Jayson: Joseph Quinn, from Stranger Things I might add, was weird, in a way that Ridley does not always allow for his actors to be. He is clearly playing from Joaquin Phoenix’s notes as Commodus in the first Gladiator. Still, Quinn’s a bumbling, whiny, power-hungry incel in this, and I wonder if this will elevate his career. One question: Speaking of Ms. Dani Beck, I almost would have rather Connie Nielson had just been her SVU character in this. If Dani Beck was in Rome, around this time, what would she be doing?
Tara: Like Lucilla and any red-blooded woman, trying to marry Pedro Pascal or, because she is no longer his mother in this scenario, trying to not get Paul Mescal to pull a runner. What did you think of Pedro’s work?
Jayson: Vaguely disappointing, not just how he phoned it in, but in how he lets Mescal out-charm him.

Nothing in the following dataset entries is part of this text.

-- ==== Sys2Proof/Laws/Steps.lean ====
section
/-!
SUPPORT. What every step of every sequence leaves, said once for all steps (spec/10_state.md R36, spec/20_memory.md
R79): the scheduler's data, the other devices' records, the growth of the histories, the canonical form of the
data, the context discipline.
-/
namespace Sys2Proof.Machine

/-! ## What a step never touches -/

/-- The scheduler's data and the outputs a step leaves to the end of its sequence. -/
def SameAgents (s t : State) : Prop :=
  t.returns = s.returns ∧ t.faults = s.faults ∧ t.threads = s.threads ∧ t.nextTid = s.nextTid ∧
    t.activation = s.activation ∧ t.port = s.port ∧ t.inputs = s.inputs

theorem SameAgents.refl (s : State) : SameAgents s s := ⟨rfl, rfl, rfl, rfl, rfl, rfl, rfl⟩

theorem pioStep_sameAgents (st : PioPhase) (w : Bool) (tg : PioTarget) (i n : Nat) (f : Frame) (s : State) :
    SameAgents s (pioStep st w tg i n f s).2 := by
  simp only [pioStep]
  repeat' split
  all_goals simp [SameAgents]

theorem microStep_sameAgents (m : Micro) (f : Frame) (s : State) : SameAgents s (microStep m f s).2 := by
  cases m
  case pio => exact pioStep_sameAgents ..
  case buildStop b => cases b <;> exact SameAgents.refl s
  all_goals
    simp only [microStep, bringUpFails]
    repeat' split
  all_goals simp [SameAgents]

/-! ## Histories grow -/

/-- The port events, the calls and the log so far stay, and new ones come after them; the engine's accesses stay. -/
def Grows (s t : State) : Prop :=
  s.trace <+: t.trace ∧ s.log <+: t.log ∧ s.calls <+: t.calls ∧ t.dmaTrace = s.dmaTrace

theorem Grows.refl (s : State) : Grows s s :=
  ⟨List.prefix_refl _, List.prefix_refl _, List.prefix_refl _, rfl⟩

theorem portWrite_grows (h : Handle) (w : Width) (p : Port) (v : Dword) (s : State) : Grows s (portWrite h w p v s) := by
  simp [Grows]

theorem portRead_grows (h : Handle) (w : Width) (p : Port) (s : State) : Grows s (portRead h w p s) := by
  simp [Grows]

theorem pioStep_grows (st : PioPhase) (w : Bool) (tg : PioTarget) (i n : Nat) (f : Frame) (s : State) :
    Grows s (pioStep st w tg i n f s).2 := by
  simp only [pioStep]
  repeat' split
  all_goals simp [Grows]

theorem releaseTable_grows (t : Option PrdTable) (s : State) : Grows s (releaseTable t s) := by
  cases t <;> simp [Grows, releaseTable]

theorem microStep_grows (m : Micro) (f : Frame) (s : State) : Grows s (microStep m f s).2 := by
  cases m
  case pio => exact pioStep_grows ..
  case buildStop b => cases b <;> exact Grows.refl s
  case consumeFree => exact releaseTable_grows _ s
  all_goals
    simp only [microStep, bringUpFails]
    repeat' split
  all_goals simp [Grows]

/-! ## The other devices' records -/

/-- Every record but that of `h` is as before. -/
def OthersKept (h : Handle) (s t : State) : Prop := ∀ k, k ≠ h → t.dev k = s.dev k

theorem OthersKept.of_eq {h : Handle} {s t : State} (e : t.devs = s.devs) : OthersKept h s t :=
  fun k _ => State.dev_congr e k

theorem setDev_othersKept (h : Handle) (d : Device) (s : State) : OthersKept h s (s.setDev h d) :=
  fun _ hk => State.dev_setDev_other s d hk

theorem pioStep_devs (st : PioPhase) (w : Bool) (tg : PioTarget) (i n : Nat) (f : Frame) (s : State) :
    (pioStep st w tg i n f s).2.devs = s.devs := by
  simp only [pioStep]
  repeat' split
  all_goals simp

theorem failBringUp_othersKept (h : Handle) (s : State) : OthersKept h s (failBringUp h s) :=
  fun _ hk => State.dev_setDev_other s _ hk

theorem microStep_othersKept (m : Micro) (f : Frame) (s : State) : OthersKept f.ops.dev s (microStep m f s).2 := by
  cases m
  case pio => exact OthersKept.of_eq (pioStep_devs ..)
  case buildStop b => cases b <;> exact OthersKept.of_eq rfl
  all_goals
    simp only [microStep, bringUpFails, storeTsm, setEvent, casFinished, State.setCt, State.setDr,
      State.setPhase, State.setRegistered]
    repeat' split
  all_goals
    intro k hk
    first
      | rfl
      | (simp [State.dev_setDev_other _ _ hk, State.dev_failBringUp_other _ hk]; done)
      | (apply State.dev_congr; simp)

/-! ## The canonical form -/

/-- The data of the machine in canonical form, but for the suspended threads. -/
def Tidy (s : State) : Prop :=
  Memory.wf s.mem ∧ Memory.wf s.buf ∧ Table.Sorted s.backing ∧ Table.Sorted s.outs ∧ Table.Canonical CmdBlock.reset s.env.cmd ∧
    Table.Canonical devctlReset s.env.ctl ∧ Table.Canonical BusMaster.reset s.env.bm

theorem Tidy.of_eq {s t : State} (h : Tidy s) (h1 : t.mem = s.mem) (h2 : t.buf = s.buf)
    (h0 : t.backing = s.backing) (h3 : t.outs = s.outs) (h4 : t.env.cmd = s.env.cmd) (h5 : t.env.ctl = s.env.ctl) (h6 : t.env.bm = s.env.bm) : Tidy t := by
  unfold Tidy at *
  rwa [h1, h2, h0, h3, h4, h5, h6]

theorem setCmdBlock_tidy {s : State} (k : IoAddr) (b : CmdBlock) (h : Tidy s) : Tidy (s.setCmdBlock k b) := by
  obtain ⟨h1, h2, h0, h3, h4, h5, h6⟩ := h
  exact ⟨h1, h2, h0, h3, Table.canonical_put _ _ h4, h5, h6⟩

theorem setDevctl_tidy {s : State} (k : IoAddr) (b : Byte) (h : Tidy s) : Tidy (s.setDevctl k b) := by
  obtain ⟨h1, h2, h0, h3, h4, h5, h6⟩ := h
  exact ⟨h1, h2, h0, h3, h4, Table.canonical_put _ _ h5, h6⟩

theorem setBusMaster_tidy {s : State} (k : IoAddr) (b : BusMaster) (h : Tidy s) : Tidy (s.setBusMaster k b) := by
  obtain ⟨h1, h2, h0, h3, h4, h5, h6⟩ := h
  exact ⟨h1, h2, h0, h3, h4, h5, Table.canonical_put _ _ h6⟩

theorem deviceWrite_tidy {s : State} (dr : DeviceRegs) (w : Width) (p : Port) (v : Dword) (h : Tidy s) :
    Tidy (deviceWrite dr w p v s) := by
  unfold deviceWrite
  split
  · simp only [commandWrite]
    repeat' split
    all_goals first | exact setCmdBlock_tidy _ _ h | exact h
  · simp only [controlWrite]
    split <;> first | exact setDevctl_tidy _ _ h | exact h
  · simp only [busMasterWrite]
    repeat' split
    all_goals first | exact setBusMaster_tidy _ _ h | exact h

theorem portWrite_tidy {s : State} (h : Handle) (w : Width) (p : Port) (v : Dword) (hs : Tidy s) :
    Tidy (portWrite h w p v s) :=
  (deviceWrite_tidy (s.dev h).dr w p (w.trim v) hs).of_eq rfl rfl rfl rfl rfl rfl rfl

theorem portRead_tidy {s : State} (h : Handle) (w : Width) (p : Port) (hs : Tidy s) : Tidy (portRead h w p s) :=
  hs.of_eq (by simp) (by simp) (by simp) (by simp) (by unfold portRead State.tookAnswer; split <;> rfl)
    (by unfold portRead State.tookAnswer; split <;> rfl) (by unfold portRead State.tookAnswer; split <;> rfl)

theorem release_tidy {s : State} (x : Nat) (h : Tidy s) : Tidy (release x s) := by
  unfold release State.called giveBack
  split
  · obtain ⟨h1, h2, h0, h3, h4, h5, h6⟩ := h
    exact ⟨Memory.wf_forget _ _ h1, h2, h0, h3, h4, h5, h6⟩
  · exact h

theorem releaseTable_tidy {s : State} (t : Option PrdTable) (h : Tidy s) : Tidy (releaseTable t s) := by
  cases t
  · exact h
  · exact release_tidy _ h

theorem storeCaller_tidy {s : State} (a : Nat) (b : Byte) (h : Tidy s) : Tidy (s.storeCaller a b) := by
  obtain ⟨g1, g2⟩ := State.wf_storeCaller a b h.1 h.2.1
  exact ⟨g1, g2, by simpa using h.2.2⟩

theorem bufWrite16_tidy {s : State} (a i : Nat) (w : Word) (h : Tidy s) : Tidy (bufWrite16 s a i w) :=
  storeCaller_tidy _ _ (storeCaller_tidy _ _ h)

theorem allocate_tidy {s : State} (p : PhysAddr) (n : Nat) (h : Tidy s) : Tidy (allocate p n s) := by
  obtain ⟨h1, h2, h0, h3, h4, h5, h6⟩ := h
  exact ⟨Memory.wf_forget _ _ h1, h2, h0, h3, h4, h5, h6⟩

theorem memWrite_tidy {s : State} (a n v : Nat) (h : Tidy s) : Tidy (memWrite a n v s) := by
  obtain ⟨h1, h2, h0, h3, h4, h5, h6⟩ := h
  exact ⟨Memory.wf_writeLE _ _ _ h1, h2, h0, h3, h4, h5, h6⟩

theorem pioStep_tidy {s : State} (st : PioPhase) (w : Bool) (tg : PioTarget) (i n : Nat) (f : Frame) (hs : Tidy s) :
    Tidy (pioStep st w tg i n f s).2 := by
  have h1 := fun w p => portRead_tidy f.ops.dev w p hs
  simp only [pioStep]
  repeat' split
  all_goals first
    | exact hs
    | exact h1 _ _
    | exact portWrite_tidy _ _ _ _ hs
    | exact bufWrite16_tidy _ _ _ hs

theorem microStep_tidy {s : State} (m : Micro) (f : Frame) (hs : Tidy s) : Tidy (microStep m f s).2 := by
  cases m
  case pio => exact pioStep_tidy _ _ _ _ _ _ hs
  case consumeFree => exact releaseTable_tidy _ hs
  case buildFree => exact release_tidy _ hs
  case buildStop b => cases b <;> exact hs
  case memWrite a n v => exact memWrite_tidy a n v hs
  case reportCount =>
    obtain ⟨g1, g2, g0, g3, g4, g5, g6⟩ := hs
    exact ⟨g1, g2, g0, Table.sorted_insert _ _ g3, g4, g5, g6⟩
  all_goals
    simp only [microStep, bringUpFails]
    repeat' split
  all_goals first
    | exact hs
    | exact portWrite_tidy _ _ _ _ hs
    | exact portRead_tidy _ _ _ hs
    | exact allocate_tidy _ _ (hs.of_eq (by simp) (by simp) (by simp) (by simp) (by simp) (by simp) (by simp))
    | exact hs.of_eq (by simp) (by simp) (by simp) (by simp) (by simp) (by simp) (by simp)

/-! ## Allocation handles stay fresh -/

/-- No two live allocations share a handle, and every handle in use has been given out. -/
def FreshAllocs (s : State) : Prop :=
  s.allocs.Pairwise (fun x y => x.handle ≠ y.handle) ∧ ∀ x ∈ s.allocs, x.handle < s.nextHandle

theorem FreshAllocs.of_eq {s t : State} (h : FreshAllocs s) (h1 : t.allocs = s.allocs)
    (h2 : t.nextHandle = s.nextHandle) : FreshAllocs t := by
  unfold FreshAllocs at *
  rwa [h1, h2]

theorem allocate_fresh {s : State} (a : PhysAddr) (n : Nat) (h : FreshAllocs s) : FreshAllocs (allocate a n s) := by
  obtain ⟨h1, h2⟩ := h
  refine ⟨?_, ?_⟩
  · show (s.allocs ++ _).Pairwise _
    refine List.pairwise_append.2 ⟨h1, by simp, fun x hx y hy => ?_⟩
    simp only [List.mem_singleton] at hy
    subst hy
    exact Nat.ne_of_lt (h2 x hx)
  · intro x hx
    rcases List.mem_append.1 hx with hx | hx
    · exact Nat.lt_succ_of_lt (h2 x hx)
    · simp only [List.mem_singleton] at hx
      subst hx
      exact Nat.lt_succ_self _

theorem release_fresh {s : State} (x : Nat) (h : FreshAllocs s) : FreshAllocs (release x s) := by
  obtain ⟨h1, h2⟩ := h
  unfold release State.called giveBack
  split
  · exact ⟨h1.filter _, fun y hy => h2 y (List.mem_filter.1 hy).1⟩
  · exact ⟨h1, h2⟩

theorem pioStep_allocs (st : PioPhase) (w : Bool) (tg : PioTarget) (i n : Nat) (f : Frame) (s : State) :
    (pioStep st w tg i n f s).2.allocs = s.allocs ∧ (pioStep st w tg i n f s).2.nextHandle = s.nextHandle := by
  simp only [pioStep]
  repeat' split
  all_goals simp

theorem microStep_fresh {s : State} (m : Micro) (f : Frame) (h : FreshAllocs s) : FreshAllocs (microStep m f s).2 := by
  cases m
  case pio => exact h.of_eq (pioStep_allocs ..).1 (pioStep_allocs ..).2
  case buildFree => exact release_fresh _ h
  case buildStop b => cases b <;> exact h
  case consumeFree =>
    show FreshAllocs (releaseTable (s.dev f.ops.dev).ct.prdt s)
    cases (s.dev f.ops.dev).ct.prdt
    · exact h
    · exact release_fresh _ h
  all_goals
    simp only [microStep, bringUpFails]
    repeat' split
  all_goals first
    | exact allocate_fresh _ _ (h.of_eq (by simp) (by simp))
    | exact h.of_eq (by simp) (by simp)

/-! ## The frame after a step -/

/-- The steps of BUILD_PRDT (R201 to R213). -/
def builderStep : Micro → Bool
  | .buildPair _ _ => true
  | .memWrite _ _ _ => true
  | .buildCheck => true
  | .buildFree => true
  | .buildStop _ => true
  | _ => false

/-- The steps a turn of the builder's loop puts ahead are the builder's. -/
theorem buildTurn_steps (ps : List Pair) (t : PrdTable) (i r : Nat) :
    ∀ m ∈ (buildTurn ps t i r).2, builderStep m = true := by
  have hs : ∀ (es : List Entry) (a : Nat), ∀ m ∈ tableStores a es, builderStep m = true := by
    intro es
    induction es with
    | nil => intro a m hm; cases hm
    | cons e es ih =>
      intro a m hm
      rcases List.mem_append.1 hm with hm | hm
      · simp only [entryStores, List.mem_cons, List.not_mem_nil, or_false] at hm
        rcases hm with rfl | rfl | rfl <;> rfl
      · exact ih _ m hm
  unfold buildTurn
  repeat' split
  all_goals
    intro m hm
    simp only [buildAbort, markStore, List.mem_append, List.mem_cons, List.not_mem_nil, or_false] at hm
  · rcases hm with rfl | rfl <;> rfl
  · rcases hm with hm | rfl
    · exact hs _ _ m hm
    · rfl
  · rcases hm with rfl | rfl <;> rfl
  · rcases hm with rfl | rfl <;> rfl

/-- A step keeps its operation, operands and context. -/
theorem microStep_frame {m : Micro} {f g : Frame} {s t : State} (h : microStep m f s = (.running g, t)) :
    g.op = f.op ∧ g.ops = f.ops ∧ g.ctx = f.ctx := by
  cases m
  case buildStop b => cases b <;> cases h
  all_goals simp only [microStep, pioStep, bringUpFails, stay] at h
  all_goals
    repeat' split at h
  all_goals
    simp only [Prod.mk.injEq, Progress.running.injEq, reduceCtorEq, false_and] at h
    try (obtain ⟨rfl, -⟩ := h; exact ⟨rfl, rfl, rfl⟩)

/-- A class of steps is closed if it holds what its steps put ahead in their place: the polled loop its stages, the
builder's first step and turns the builder's steps, the handler's test the two steps of the error path. -/
structure StepClass (P : Micro → Bool) : Prop where
  pio : ∀ a b c d e a' d', P (.pio a b c d e) = true → P (.pio a' b c d' e) = true
  alloc : ∀ n, P (.buildAlloc n) = true → ∀ m, builderStep m = true → P m = true
  pair : ∀ i r, P (.buildPair i r) = true → ∀ m, builderStep m = true → P m = true
  check : P .buildCheck = true → ∀ m, builderStep m = true → P m = true
  test : P .statusTest = true → P (.inp .w8 errorPort) = true ∧ P .logAndHalt = true

/-- The steps ahead after a step stay inside a closed class of steps. -/
theorem microStep_class {P : Micro → Bool} (hP : StepClass P) {m : Micro} {f g : Frame} {s t : State}
    (hm : P m = true) (hf : ∀ x ∈ f.prog, P x = true) (h : microStep m f s = (.running g, t)) :
    ∀ x ∈ g.prog, P x = true := by
  have keep : ∀ m', P m' = true → ∀ x ∈ m' :: f.prog, P x = true := by
    intro m' h' x hx
    rcases List.mem_cons.1 hx with rfl | hx
    · exact h'
    · exact hf x hx
  cases m
  case buildStop b => cases b <;> cases h
  case buildPair i r =>
    simp only [microStep, Prod.mk.injEq, Progress.running.injEq] at h
    obtain ⟨rfl, -⟩ := h
    intro x hx
    rcases List.mem_append.1 hx with hx | hx
    · exact hP.pair i r hm x (buildTurn_steps _ _ _ _ x hx)
    · exact hf x hx
  all_goals simp only [microStep, pioStep, bringUpFails, stay] at h
  all_goals
    repeat' split at h
  all_goals
    simp only [Prod.mk.injEq, Progress.running.injEq, reduceCtorEq, false_and] at h
  all_goals try (obtain ⟨rfl, -⟩ := h)
  all_goals first
    | exact hf
    | exact keep _ hm
    | exact keep _ (hP.pio _ _ _ _ _ _ _ hm)
    | exact keep _ (hP.alloc _ hm _ rfl)
    | (intro x hx
       simp only [List.mem_cons, List.not_mem_nil, or_false] at hx
       rcases hx with rfl | rfl
       · exact (hP.test hm).1
       · exact (hP.test hm).2)
    | (intro x hx
       simp only [buildAbort, List.cons_append, List.nil_append, List.mem_cons] at hx
       rcases hx with rfl | rfl | hx
       · exact hP.check hm _ rfl
       · exact hP.check hm _ rfl
       · exact hf x hx)

end Sys2Proof.Machine
end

Maybe the role is somewhat nothing, but even in the final scene with Mescal where he surrenders, it is quite dry. I’ve seen him play a villain on Original Law and Order that had more personality than this dude.
Tara: Did this film need a sequel? What do you make of its victorious end, where Maximus is avenged, and the royal bloodline is restored with Lucius, a just figure, at the helm? I feel this film is tonally discordant with our recent election of a mad king, and because of that pessimism I was anticipating Lucius too to fall. Did the ending inspire (in you) any hope for our present reality?
Jayson: No sequel needed; Conclave 2, however, was something that could have been more interesting. But, this feels like the right ending. The story is finished. When it comes to our reality, where Donald J. Trump is now president again after an ugly and bloody - literally - campaign, I can’t see anything that strikes me as pertinent. However, this is making me wonder about Macrinus. What would Macrinus be in the Democratic Party? (Macrinus is much too bisexual to be a Republican). Maybe it is him who should go against whoever the Republican candidate will be in 2028.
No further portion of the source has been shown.